**Assignment:** Although the data below holds other lines too, output only those from the line with "ROTXL, with C before. -/" up to and including the line with "into ER[erd]. -/", exactly as they appear.

* * *

-- ==== Sys2Proof/Decode.lean ====
section
/-! DEFINITION. The decoder (30_encoding R125 to R131) and after it the encoder, both over the nibbles in which the
spec prints every code (R103): one instruction word is four nibbles, most significant first. The section is
noncomputable for one reason: compiled Lean has room for 244 constructors with fields, and Instr has more. The kernel
evaluates every definition here. -/

namespace Sys2Proof

noncomputable section

/-- A hexadecimal digit of an instruction code (R10, R103). -/
inductive Nib where
  | n0 | n1 | n2 | n3 | n4 | n5 | n6 | n7 | n8 | n9 | nA | nB | nC | nD | nE | nF
  deriving DecidableEq, Repr

/-- The four bits of a digit. -/
def Nib.bits : Nib → BitVec 4
  | .n0 => 0x0 | .n1 => 0x1 | .n2 => 0x2 | .n3 => 0x3 | .n4 => 0x4 | .n5 => 0x5 | .n6 => 0x6 | .n7 => 0x7
  | .n8 => 0x8 | .n9 => 0x9 | .nA => 0xA | .nB => 0xB | .nC => 0xC | .nD => 0xD | .nE => 0xE | .nF => 0xF

/-- The digit of four bits. -/
def Nib.ofBits (b : BitVec 4) : Nib :=
  match b.toNat with
  | 0 => .n0 | 1 => .n1 | 2 => .n2 | 3 => .n3 | 4 => .n4 | 5 => .n5 | 6 => .n6 | 7 => .n7
  | 8 => .n8 | 9 => .n9 | 10 => .nA | 11 => .nB | 12 => .nC | 13 => .nD | 14 => .nE | _ => .nF

/-- The 3-bit register field of R105. -/
def ERn.bits : ERn → BitVec 3
  | .er0 => 0 | .er1 => 1 | .er2 => 2 | .er3 => 3 | .er4 => 4 | .er5 => 5 | .er6 => 6 | .er7 => 7

/-- The register a 3-bit field names (R104, R105). -/
def ERn.ofBits (b : BitVec 3) : ERn :=
  match b.toNat with
  | 0 => .er0 | 1 => .er1 | 2 => .er2 | 3 => .er3 | 4 => .er4 | 5 => .er5 | 6 => .er6 | _ => .er7

/-- The 8-bit register a 4-bit field names (R104): 0 to 7 are R0H to R7H, 8 to F are R0L to R7L. -/
def R8.ofNib : Nib → R8
  | .n0 => ⟨.er0, .h⟩ | .n1 => ⟨.er1, .h⟩ | .n2 => ⟨.er2, .h⟩ | .n3 => ⟨.er3, .h⟩
  | .n4 => ⟨.er4, .h⟩ | .n5 => ⟨.er5, .h⟩ | .n6 => ⟨.er6, .h⟩ | .n7 => ⟨.er7, .h⟩
  | .n8 => ⟨.er0, .l⟩ | .n9 => ⟨.er1, .l⟩ | .nA => ⟨.er2, .l⟩ | .nB => ⟨.er3, .l⟩
  | .nC => ⟨.er4, .l⟩ | .nD => ⟨.er5, .l⟩ | .nE => ⟨.er6, .l⟩ | .nF => ⟨.er7, .l⟩

/-- The 4-bit field of an 8-bit register (R104). -/
def R8.nib : R8 → Nib
  | ⟨.er0, .h⟩ => .n0 | ⟨.er1, .h⟩ => .n1 | ⟨.er2, .h⟩ => .n2 | ⟨.er3, .h⟩ => .n3
  | ⟨.er4, .h⟩ => .n4 | ⟨.er5, .h⟩ => .n5 | ⟨.er6, .h⟩ => .n6 | ⟨.er7, .h⟩ => .n7
  | ⟨.er0, .l⟩ => .n8 | ⟨.er1, .l⟩ => .n9 | ⟨.er2, .l⟩ => .nA | ⟨.er3, .l⟩ => .nB
  | ⟨.er4, .l⟩ => .nC | ⟨.er5, .l⟩ => .nD | ⟨.er6, .l⟩ => .nE | ⟨.er7, .l⟩ => .nF

/-- The 16-bit register a 4-bit field names (R104): 0 to 7 are R0 to R7, 8 to F are E0 to E7. -/
def R16.ofNib : Nib → R16
  | .n0 => ⟨.er0, .r⟩ | .n1 => ⟨.er1, .r⟩ | .n2 => ⟨.er2, .r⟩ | .n3 => ⟨.er3, .r⟩
  | .n4 => ⟨.er4, .r⟩ | .n5 => ⟨.er5, .r⟩ | .n6 => ⟨.er6, .r⟩ | .n7 => ⟨.er7, .r⟩
  | .n8 => ⟨.er0, .e⟩ | .n9 => ⟨.er1, .e⟩ | .nA => ⟨.er2, .e⟩ | .nB => ⟨.er3, .e⟩
  | .nC => ⟨.er4, .e⟩ | .nD => ⟨.er5, .e⟩ | .nE => ⟨.er6, .e⟩ | .nF => ⟨.er7, .e⟩

/-- The 4-bit field of a 16-bit register (R104). -/
def R16.nib : R16 → Nib
  | ⟨.er0, .r⟩ => .n0 | ⟨.er1, .r⟩ => .n1 | ⟨.er2, .r⟩ => .n2 | ⟨.er3, .r⟩ => .n3
  | ⟨.er4, .r⟩ => .n4 | ⟨.er5, .r⟩ => .n5 | ⟨.er6, .r⟩ => .n6 | ⟨.er7, .r⟩ => .n7
  | ⟨.er0, .e⟩ => .n8 | ⟨.er1, .e⟩ => .n9 | ⟨.er2, .e⟩ => .nA | ⟨.er3, .e⟩ => .nB
  | ⟨.er4, .e⟩ => .nC | ⟨.er5, .e⟩ => .nD | ⟨.er6, .e⟩ => .nE | ⟨.er7, .e⟩ => .nF

/-! Reading fields. Each takes the digit or the digits left and what to do with the field. -/

/-- One digit and the digits after it. -/
def nib {α : Type} (ns : List Nib) (k : Nib → List Nib → Option α) : Option α :=
  match ns with
  | n :: rest => k n rest
  | [] => none

/-- A digit that is part of the operation code (R130). -/
def lit {α : Type} (c : Nib) (ns : List Nib) (k : List Nib → Option α) : Option α :=
  nib ns fun n rest => if n = c then k rest else none

/-- A fixed 0 bit and a 3-bit field. -/
def low3 {α : Type} (n : Nib) (k : BitVec 3 → Option α) : Option α :=
  match n with
  | .n0 => k 0 | .n1 => k 1 | .n2 => k 2 | .n3 => k 3 | .n4 => k 4 | .n5 => k 5 | .n6 => k 6 | .n7 => k 7
  | _ => none

/-- A fixed 1 bit and a 3-bit field. -/
def high3 {α : Type} (n : Nib) (k : BitVec 3 → Option α) : Option α :=
  match n with
  | .n8 => k 0 | .n9 => k 1 | .nA => k 2 | .nB => k 3 | .nC => k 4 | .nD => k 5 | .nE => k 6 | .nF => k 7
  | _ => none

/-- A digit whose top bit is part of the operation code and selects what the 3-bit field below it is for. -/
def split3 {α : Type} (n : Nib) (k0 k1 : BitVec 3 → Option α) : Option α :=
  match n with
  | .n0 => k0 0 | .n1 => k0 1 | .n2 => k0 2 | .n3 => k0 3 | .n4 => k0 4 | .n5 => k0 5 | .n6 => k0 6 | .n7 => k0 7
  | .n8 => k1 0 | .n9 => k1 1 | .nA => k1 2 | .nB => k1 3 | .nC => k1 4 | .nD => k1 5 | .nE => k1 6 | .nF => k1 7

/-- Two fixed 0 bits and a 2-bit field (TRAPA). -/
def low2 {α : Type} (n : Nib) (k : BitVec 2 → Option α) : Option α :=
  match n with
  | .n0 => k 0 | .n1 => k 1 | .n2 => k 2 | .n3 => k 3
  | _ => none

/-- A byte of two digits. -/
def byteOf (a b : Nib) : Byte := a.bits ++ b.bits

/-- A word of four digits. -/
def wordOf (a b c d : Nib) : Word := byteOf a b ++ byteOf c d

/-- An 8-bit extension and the digits after it (R108). -/
def ext8 {α : Type} (ns : List Nib) (k : Byte → List Nib → Option α) : Option α :=
  match ns with
  | a :: b :: rest => k (byteOf a b) rest
  | _ => none
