-- ==== Sys2Proof/Machine/Memory.lean ====
section
/-! DEFINITION. Memory as a list of cells in one canonical form, the memory map, and the bus as one byte at a time
(20_memory R60 to R68, R80). -/

namespace Sys2Proof.Machine

/-! ### Cells -/

/-- What a byte that memory does not list reads as: 0 (R92 leaves it to the initial condition). Assumption 5. -/
def unlistedByte : Byte := 0

/-- The byte at an address: that of the first cell with the address. -/
def memLookup : List Host.Cell → Nat → Byte
  | [], _ => unlistedByte
  | (a, b) :: rest, x => if a = x then b else memLookup rest x

/-- Memory without the cells of an address. -/
def memErase : List Host.Cell → Nat → List Host.Cell
  | [], _ => []
  | (a, b) :: rest, x => if a = x then memErase rest x else (a, b) :: memErase rest x

/-- A cell put in front of the first cell with a higher address. -/
def memInsert : List Host.Cell → Nat → Byte → List Host.Cell
  | [], x, v => [(x, v)]
  | (a, b) :: rest, x, v => if x < a then (x, v) :: (a, b) :: rest else (a, b) :: memInsert rest x v

/-- Memory with the byte `v` at `x`; a byte equal to what an unlisted address reads as is not listed. -/
def memWrite (m : List Host.Cell) (x : Nat) (v : Byte) : List Host.Cell :=
  if v = unlistedByte then memErase m x else memInsert (memErase m x) x v

/-- The canonical form: addresses strictly rising, every one inside the 2^24 bytes of R60, no byte listed that an
unlisted address reads as. -/
def memWf : List Host.Cell → Bool
  | [] => true
  | (a, b) :: rest =>
    rest.all (fun c => decide (a < c.1)) && decide (a < 2 ^ 24) && decide (b ≠ unlistedByte) && memWf rest

/-! ### The map -/

/-- The region holds the physical address. -/
def Region.holds (r : Region) (p : Nat) : Bool := decide (r.base ≤ p) && decide (p < r.base + r.size)

/-- What lies at a physical address (R80): the first region that holds it, else RAM. -/
def kindAt (map : List Region) (p : Nat) : RegionKind :=
  match map.find? (fun r => r.holds p) with
  | some r => r.kind
  | none => .ram

/-- The fault a read of a physical address raises, if the map says so (R80). -/
def readFault (map : List Region) (p : Nat) : Option Fault :=
  match kindAt map p with
  | .unmapped .fault => some (.unmappedAccess p)
  | _ => none

/-- The fault a write to a physical address raises, if the map says so (R80). -/
def writeFault (map : List Region) (p : Nat) : Option Fault :=
  match kindAt map p with
  | .rom .fault => some (.romWrite p)
  | .unmapped .fault => some (.unmappedAccess p)
  | _ => none

/-- The memory after a byte written at a physical address (R64, R80): kept by RAM, by nothing else. -/
def ramWrite (map : List Region) (m : List Host.Cell) (p : Nat) (v : Byte) : List Host.Cell :=
  match kindAt map p with
  | .ram => memWrite m p v
  | .rom _ | .device | .unmapped _ => m

/-- The access covers a byte of a device. -/
def concernsDevice (map : List Region) : Config.BusAccess → Bool
  | .readByte p | .writeByte p _ => decide (kindAt map p = .device)
  | .readWord p | .writeWord p _ => decide (kindAt map p = .device) || decide (kindAt map (p + 1) = .device)

/-! ### The bus -/

/-- `phys` (R66): the low 16 bits of the address in normal mode; in advanced mode all 24 but those the product
ignores. -/
def physOf (params : Params) (a : Addr) : Nat :=
  match params.mode with
  | .normal => a.toNat % 2 ^ 16
  | .advanced => a.toNat % 2 ^ (24 - params.ignoredBits.val)

/-- `phys` in this state. -/
def State.phys (s : State) (a : Addr) : Nat := physOf s.params a

/-- An address with bit 0 cleared, as every word and longword access treats it (R68). -/
def evenAddr (a : Addr) : Addr := a &&& 0xFFFFFE#24

/-- The byte a read of a physical address gives (R64, R80). -/
def State.busByte (s : State) (why : Config.ReadPurpose) (p : Nat) : Byte :=
  match kindAt s.params.map p with
  | .ram | .rom _ => memLookup s.mem p
  | .device => Config.deviceByte s.draws s.devLog p
  | .unmapped _ => Config.openBus s.draws why p

/-- The devices have seen an access, if it is to one of them (R75, R80). -/
def State.tell (s : State) (e : Config.BusAccess) : State :=
  { s with devLog := s.devLog ++ if concernsDevice s.params.map e then [e] else [] }

/-- `MemRead(a, 1)` (R64), for a purpose. -/
def State.read8 (s : State) (why : Config.ReadPurpose) (a : Addr) : Byte := s.busByte why (s.phys a)

/-- The machine after that read (R75). -/
def State.sawRead8 (s : State) (a : Addr) : State := s.tell (.readByte (s.phys a))

/-- `MemRead(a, 2)` (R64): big-endian, bit 0 of the address dropped. -/
def State.read16 (s : State) (why : Config.ReadPurpose) (a : Addr) : Word :=
  s.read8 why (evenAddr a) ++ s.read8 why (evenAddr a + 1)

/-- The machine after that read: one access, a word's (R71). -/
def State.sawRead16 (s : State) (a : Addr) : State := s.tell (.readWord (s.phys (evenAddr a)))

/-- `MemRead(a, 4)` (R64): the word at the even address, then, as a second access, the word after it (R71). -/
def State.read32 (s : State) (a : Addr) : Long :=
  s.read16 .data (evenAddr a) ++ (s.sawRead16 (evenAddr a)).read16 .data (evenAddr a + 2)

/-- The machine after those two reads. -/
def State.sawRead32 (s : State) (a : Addr) : State := (s.sawRead16 (evenAddr a)).sawRead16 (evenAddr a + 2)

/-- One byte in memory (R64, R80). -/
def State.writeByte (s : State) (p : Nat) (v : Byte) : State :=
  { s with mem := ramWrite s.params.map s.mem p v }

/-- `MemWrite(a, 1, v)` (R64). -/
def State.write8 (s : State) (a : Addr) (v : Byte) : State :=
  (s.writeByte (s.phys a) v).tell (.writeByte (s.phys a) v)

/-- `MemWrite(a, 2, v)` (R64): in memory the high byte at the even address, the low byte after it. Devices see one
access with the whole word (R71), so in which order a device is given its two bytes, which no source states
(91_not_in_source N26), is left open. Assumption 10. -/
def State.write16 (s : State) (a : Addr) (v : Word) : State :=
  ((s.writeByte (s.phys (evenAddr a)) (v.extractLsb' 8 8)).writeByte (s.phys (evenAddr a + 1))
    (v.extractLsb' 0 8)).tell (.writeWord (s.phys (evenAddr a)) v)

/-- One access of another master (R84): what a write changes in memory, and what the devices see. -/
def State.otherMaster (s : State) : Config.BusAccess → State
  | .readByte p => s.tell (.readByte (p % 2 ^ 24))
  | .readWord p => s.tell (.readWord (p % 2 ^ 24 / 2 * 2))
  | .writeByte p v => (s.writeByte (p % 2 ^ 24) v).tell (.writeByte (p % 2 ^ 24) v)
  | .writeWord p v =>
    let q := p % 2 ^ 24 / 2 * 2
    ((s.writeByte q (v.extractLsb' 8 8)).writeByte (q + 1) (v.extractLsb' 0 8)).tell (.writeWord q v)

/-- The accesses of another master while it has the bus (R84): RAM and device bytes change; the registers, PC, CCR and
the prefetched word stay. -/
def State.otherMasters (s : State) (accesses : List Config.BusAccess) : State := accesses.foldl State.otherMaster s

end Sys2Proof.Machine
end

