-- ==== Sys2Proof/Machine/Shift.lean ====
section
/-! DEFINITION. The meanings of the shifts and rotates, all by one bit (42_logic_shift R302 to R326). -/

namespace Sys2Proof.Machine

/-- What a shift or rotate gives (R302): the result, V after, C after. -/
structure Shifted (w : Nat) where
  r : BitVec w
  v : Bool
  c : Bool
  deriving DecidableEq, Repr

/-- A bit as a value with that bit lowest. -/
def lowBit (w : Nat) (b : Bool) : BitVec w := BitVec.ofNat w (if b then 1 else 0)

/-- A bit as a value with that bit highest. -/
def highBit (w : Nat) (b : Bool) : BitVec w := lowBit w b <<< (w - 1)

/-- SHAL: V is set when the sign bit changes. -/
def shal {w : Nat} (d : BitVec w) : Shifted w := ⟨d <<< 1, d.msb ^^ d.getLsbD (w - 2), d.msb⟩

/-- SHLL. -/
def shll {w : Nat} (d : BitVec w) : Shifted w := ⟨d <<< 1, false, d.msb⟩

/-- SHAR: the top bit stays. -/
def shar {w : Nat} (d : BitVec w) : Shifted w := ⟨(d >>> 1) ||| highBit w d.msb, false, d.getLsbD 0⟩

/-- SHLR. -/
def shlr {w : Nat} (d : BitVec w) : Shifted w := ⟨d >>> 1, false, d.getLsbD 0⟩

/-- ROTL. -/
def rotl {w : Nat} (d : BitVec w) : Shifted w := ⟨(d <<< 1) ||| lowBit w d.msb, false, d.msb⟩

/-- ROTR. -/
def rotr {w : Nat} (d : BitVec w) : Shifted w := ⟨(d >>> 1) ||| highBit w (d.getLsbD 0), false, d.getLsbD 0⟩

/-- ROTXL, with C before. -/
def rotxl {w : Nat} (d : BitVec w) (c : Bool) : Shifted w := ⟨(d <<< 1) ||| lowBit w c, false, d.msb⟩

/-- ROTXR, with C before. -/
def rotxr {w : Nat} (d : BitVec w) (c : Bool) : Shifted w := ⟨(d >>> 1) ||| highBit w c, false, d.getLsbD 0⟩

/-- The result into Reg8(rd), with its flags. -/
def shift8 (len : Addr) (rd : R8) (x : Shifted 8) (s : State) : Result :=
  goNext len ((s.setReg8 rd x.r).withCcr (shiftFlags s.ccr x.r x.v x.c))

/-- The result into Reg16(rd). -/
def shift16 (len : Addr) (rd : R16) (x : Shifted 16) (s : State) : Result :=
  goNext len ((s.setReg16 rd x.r).withCcr (shiftFlags s.ccr x.r x.v x.c))

/-- The result into ER[erd]. -/
def shift32 (len : Addr) (erd : ERn) (x : Shifted 32) (s : State) : Result :=
  goNext len ((s.setEr erd x.r).withCcr (shiftFlags s.ccr x.r x.v x.c))

/-- SHAL.B Rd (R303). -/
def execShalBRd (rd : R8) (s : State) : Result :=
  shift8 2 rd (shal (s.reg8 rd)) s

/-- SHAL.W Rd (R304). -/
def execShalWRd (rd : R16) (s : State) : Result :=
  shift16 2 rd (shal (s.reg16 rd)) s

/-- SHAL.L ERd (R305). -/
def execShalLERd (erd : ERn) (s : State) : Result :=
  shift32 2 erd (shal (s.er erd)) s

/-- SHAR.B Rd (R306). -/
def execSharBRd (rd : R8) (s : State) : Result :=
  shift8 2 rd (shar (s.reg8 rd)) s

/-- SHAR.W Rd (R307). -/
def execSharWRd (rd : R16) (s : State) : Result :=
  shift16 2 rd (shar (s.reg16 rd)) s

/-- SHAR.L ERd (R308). -/
def execSharLERd (erd : ERn) (s : State) : Result :=
  shift32 2 erd (shar (s.er erd)) s

/-- SHLL.B Rd (R309). -/
def execShllBRd (rd : R8) (s : State) : Result :=
  shift8 2 rd (shll (s.reg8 rd)) s

/-- SHLL.W Rd (R310). -/
def execShllWRd (rd : R16) (s : State) : Result :=
  shift16 2 rd (shll (s.reg16 rd)) s

/-- SHLL.L ERd (R311). -/
def execShllLERd (erd : ERn) (s : State) : Result :=
  shift32 2 erd (shll (s.er erd)) s

/-- SHLR.B Rd (R312). -/
def execShlrBRd (rd : R8) (s : State) : Result :=
  shift8 2 rd (shlr (s.reg8 rd)) s

/-- SHLR.W Rd (R313). -/
def execShlrWRd (rd : R16) (s : State) : Result :=
  shift16 2 rd (shlr (s.reg16 rd)) s

/-- SHLR.L ERd (R314). -/
def execShlrLERd (erd : ERn) (s : State) : Result :=
  shift32 2 erd (shlr (s.er erd)) s

/-- ROTL.B Rd (R315). -/
def execRotlBRd (rd : R8) (s : State) : Result :=
  shift8 2 rd (rotl (s.reg8 rd)) s

/-- ROTL.W Rd (R316). -/
def execRotlWRd (rd : R16) (s : State) : Result :=
  shift16 2 rd (rotl (s.reg16 rd)) s

/-- ROTL.L ERd (R317). -/
def execRotlLERd (erd : ERn) (s : State) : Result :=
  shift32 2 erd (rotl (s.er erd)) s

/-- ROTR.B Rd (R318). -/
def execRotrBRd (rd : R8) (s : State) : Result :=
  shift8 2 rd (rotr (s.reg8 rd)) s

/-- ROTR.W Rd (R319). -/
def execRotrWRd (rd : R16) (s : State) : Result :=
  shift16 2 rd (rotr (s.reg16 rd)) s

/-- ROTR.L ERd (R320). -/
def execRotrLERd (erd : ERn) (s : State) : Result :=
  shift32 2 erd (rotr (s.er erd)) s

/-- ROTXL.B Rd (R321). -/
def execRotxlBRd (rd : R8) (s : State) : Result :=
  shift8 2 rd (rotxl (s.reg8 rd) (s.flag .c)) s

/-- ROTXL.W Rd (R322). -/
def execRotxlWRd (rd : R16) (s : State) : Result :=
  shift16 2 rd (rotxl (s.reg16 rd) (s.flag .c)) s

/-- ROTXL.L ERd (R323). -/
def execRotxlLERd (erd : ERn) (s : State) : Result :=
  shift32 2 erd (rotxl (s.er erd) (s.flag .c)) s

/-- ROTXR.B Rd (R324). -/
def execRotxrBRd (rd : R8) (s : State) : Result :=
  shift8 2 rd (rotxr (s.reg8 rd) (s.flag .c)) s

/-- ROTXR.W Rd (R325). -/
def execRotxrWRd (rd : R16) (s : State) : Result :=
  shift16 2 rd (rotxr (s.reg16 rd) (s.flag .c)) s

/-- ROTXR.L ERd (R326). -/
def execRotxrLERd (erd : ERn) (s : State) : Result :=
  shift32 2 erd (rotxr (s.er erd) (s.flag .c)) s

end Sys2Proof.Machine
end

* * *

**The completed task:**
/-- ROTXL, with C before. -/
def rotxl {w : Nat} (d : BitVec w) (c : Bool) : Shifted w := ⟨(d <<< 1) ||| lowBit w c, false, d.msb⟩

/-- ROTXR, with C before. -/
def rotxr {w : Nat} (d : BitVec w) (c : Bool) : Shifted w := ⟨(d >>> 1) ||| highBit w c, false, d.getLsbD 0⟩

/-- The result into Reg8(rd), with its flags. -/
def shift8 (len : Addr) (rd : R8) (x : Shifted 8) (s : State) : Result :=
  goNext len ((s.setReg8 rd x.r).withCcr (shiftFlags s.ccr x.r x.v x.c))

/-- The result into Reg16(rd). -/
def shift16 (len : Addr) (rd : R16) (x : Shifted 16) (s : State) : Result :=
  goNext len ((s.setReg16 rd x.r).withCcr (shiftFlags s.ccr x.r x.v x.c))

/-- The result into ER[erd]. -/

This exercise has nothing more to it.